Target
finally caught a break. BofA Securities upgraded the shares on Thursday, sending them higher in early morning trading.
Concerns about slowing consumer demand, rising theft levels, and strategic missteps have dragged Target stock (ticker: TGT) 26% lower this year. But BofA analyst Robert Ohmes argues the pullback has opened up an opportunity.
At current levels, Target shares are “compelling,” he wrote in a client note upgrading them to Buy from Neutral. He also raised his price target to $135 from $120. Target stock was up 1.3%, at $110.43, in recent trading. The
S&P 500
was down 0.1%.
“We believe the risk/reward outlook has improved and see catalysts that could drive upside to our modestly above-consensus EPS estimates,” Ohmes wrote. The stock trades at about 12.8 times one-year forward earnings, below its five-year average of 17, according to FactSet.

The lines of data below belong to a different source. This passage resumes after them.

-- ==== Sys2Proof/Machine/Operands.lean ====
section
/-!
DEFINITION. The payloads of the catalogue's requests as bytes (R213 test 6, R219): fields in the order the owning rule
lists them, multi-byte quantities most significant byte first, a list preceded by its count byte.
-/

namespace Sys2Proof.Machine

/-- A 2-byte field. -/
def half (a b : Byte) : Half := a ++ b

/-- A 4-byte field. -/
def word (a b c d : Byte) : Word := (a ++ b) ++ (c ++ d)

/-- Entries of a byte and a 2-byte quantity. -/
def byteHalves : List Byte → Option (List (Byte × Half))
  | [] => some []
  | i :: a :: b :: rest => (byteHalves rest).map (fun es => (i, half a b) :: es)
  | _ => none

/-- Entries of two bytes. -/
def bytePairs : List Byte → Option (List (Byte × Byte))
  | [] => some []
  | i :: v :: rest => (bytePairs rest).map (fun es => (i, v) :: es)
  | _ => none

/-- A list whose count byte agrees with its size. -/
def counted {α : Type} (parse : List Byte → Option (List α)) (payload : List Byte) : Option (List α) :=
  match payload with
  | n :: rest =>
    match parse rest with
    | some es => if es.length = n.toNat then some es else none
    | none => none
  | [] => none

/-- The bytes of a span in a STORE_WRITE or CONFIG_PUT: a list preceded by its count byte. -/
def countedBytes (payload : List Byte) : Option (List Byte) := counted (fun bs => some bs) payload

/-- The owner of a request code with its fields read from a payload; none where the payload's size or list count is
wrong. -/
def ownerOf (l : LinkId) (code : Nat) (p : List Byte) : Option (State → Served) :=
  match code with
  | 0x20 => match p with
    | [] => some (serveStatus l)
    | _ => none
  | 0x21 => match p with
    | [f, c, d] => some (serveSignals f c d)
    | _ => none
  | 0x22 => (counted byteHalves p).map serveFeed
  | 0x23 => match p with
    | g :: rest => if rest.length = 56 then some (serveGaugeSet g (gaugeRawRead (fun o => rest.getD o 0#8) 0)) else none
    | [] => none
  | 0x24 => match p with
    | [a, b] => some (serveWarnList a b)
    | _ => none
  | 0x25 => match p with
    | [a] => some (serveWarnAck a)
    | _ => none
  | 0x26 => (counted bytePairs p).map serveFeedWarn
  | 0x27 => match p with
    | [a] => some (serveReleaseAck a)
    | _ => none
  | 0x28 => match p with
    | [] => some serveDoors
    | _ => none
  | 0x29 => (counted bytePairs p).map serveLampSet
  | 0x2A => match p with
    | [a, b] => some (serveLampReset (half a b))
    | _ => none
  | 0x2B => match p with
    | [a] => some (serveTripClear a)
    | _ => none
  | 0x2C => match p with
    | [] => some serveOdo
    | _ => none
  | 0x2D => match p with
    | [m, a, b, f, c] => some (serveReportSet l m (half a b) f c)
    | _ => none
  | 0x2E => match p with
    | [] => some servePowerHold
    | _ => none
  | 0x2F => match p with
    | [] => some servePowerFree
    | _ => none
  | 0x30 => match p with
    | [r, a, b, c] => some (serveStoreRead l r (half a b) c)
    | _ => none
  | 0x31 => match p with
    | r :: a :: b :: rest => (countedBytes rest).map (serveStoreWrite l r (half a b))
    | _ => none
  | 0x32 => match p with
    | a :: b :: rest => (countedBytes rest).map (serveConfigPut l (half a b))
    | _ => none
  | 0x33 => match p with
    | [] => some (serveConfigRelease l)
    | _ => none
  | 0x40 => match p with
    | [] => some serveOpen
    | _ => none
  | 0x41 => match p with
    | [] => some serveClose
    | _ => none
  | 0x42 => match p with
    | [c, a, b] => some (serveForce c (half a b))
    | _ => none
  | 0x43 => match p with
    | [c] => some (serveUnforce c)
    | _ => none
  | 0x44 => match p with
    | [o, st] => some (serveOutputTest o st)
    | _ => none
  | 0x45 => match p with
    | [o] => some (serveOutputFree o)
    | _ => none
  | 0x46 => match p with
    | [m] => some (serveSweep m)
    | _ => none
  | 0x47 => match p with
    | [a, f] => some (serveFaultRead a f)
    | _ => none
  | 0x48 => match p with
    | [] => some serveFaultClear
    | _ => none
  | 0x49 => match p with
    | [a, b, c, d] => some (serveOdoSet (word a b c d))
    | _ => none
  | 0x4A => match p with
    | [a, b, c, d, e, f, g, h] => some (serveClassMap #v[a, b, c, d, e, f, g, h])
    | _ => none
  | 0x4B => match p with
    | [] => some serveRestart
    | _ => none
  | _ => none

/-- R212: an accepted frame's treatment outside WATCH: a request is taken, a frame of any other kind is discarded. -/
def takeFrame (l : LinkId) (kind code tag : Byte) (payload : List Byte) (s : State) : State :=
  if kind = 0x01#8 then takeRequest l code tag (ownerOf l code.toNat payload) s else s

end Sys2Proof.Machine
end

The analyst predicts that Target’s foot traffic could improve through the end of the year, receiving a boost from its October Circle Week, initiatives such as curbside Starbucks deliveries, and the rollout of new brands and partnerships.
Margins could also continue to improve, Ohmes wrote. He notes that freight costs are lower and the company has a better inventory position than last year, likely reducing the need for heavy discounts. Importantly, he adds, the company’s shrink problem—the industry term that encompasses theft and damage—“may be reaching a plateau.” Target previously said shrink would drag down full-year profitability by about $500 million.
Ohmes acknowledged the company still had to navigate through several challenges, including the resumption of student loan payments and macroeconomic uncertainty.
Indeed, Ohmes’ bullish take deviates from the Street’s overall opinion on the stock. Only 40% of analysts rate the stock a Buy, while 60% rate it a Hold, according to FactSet.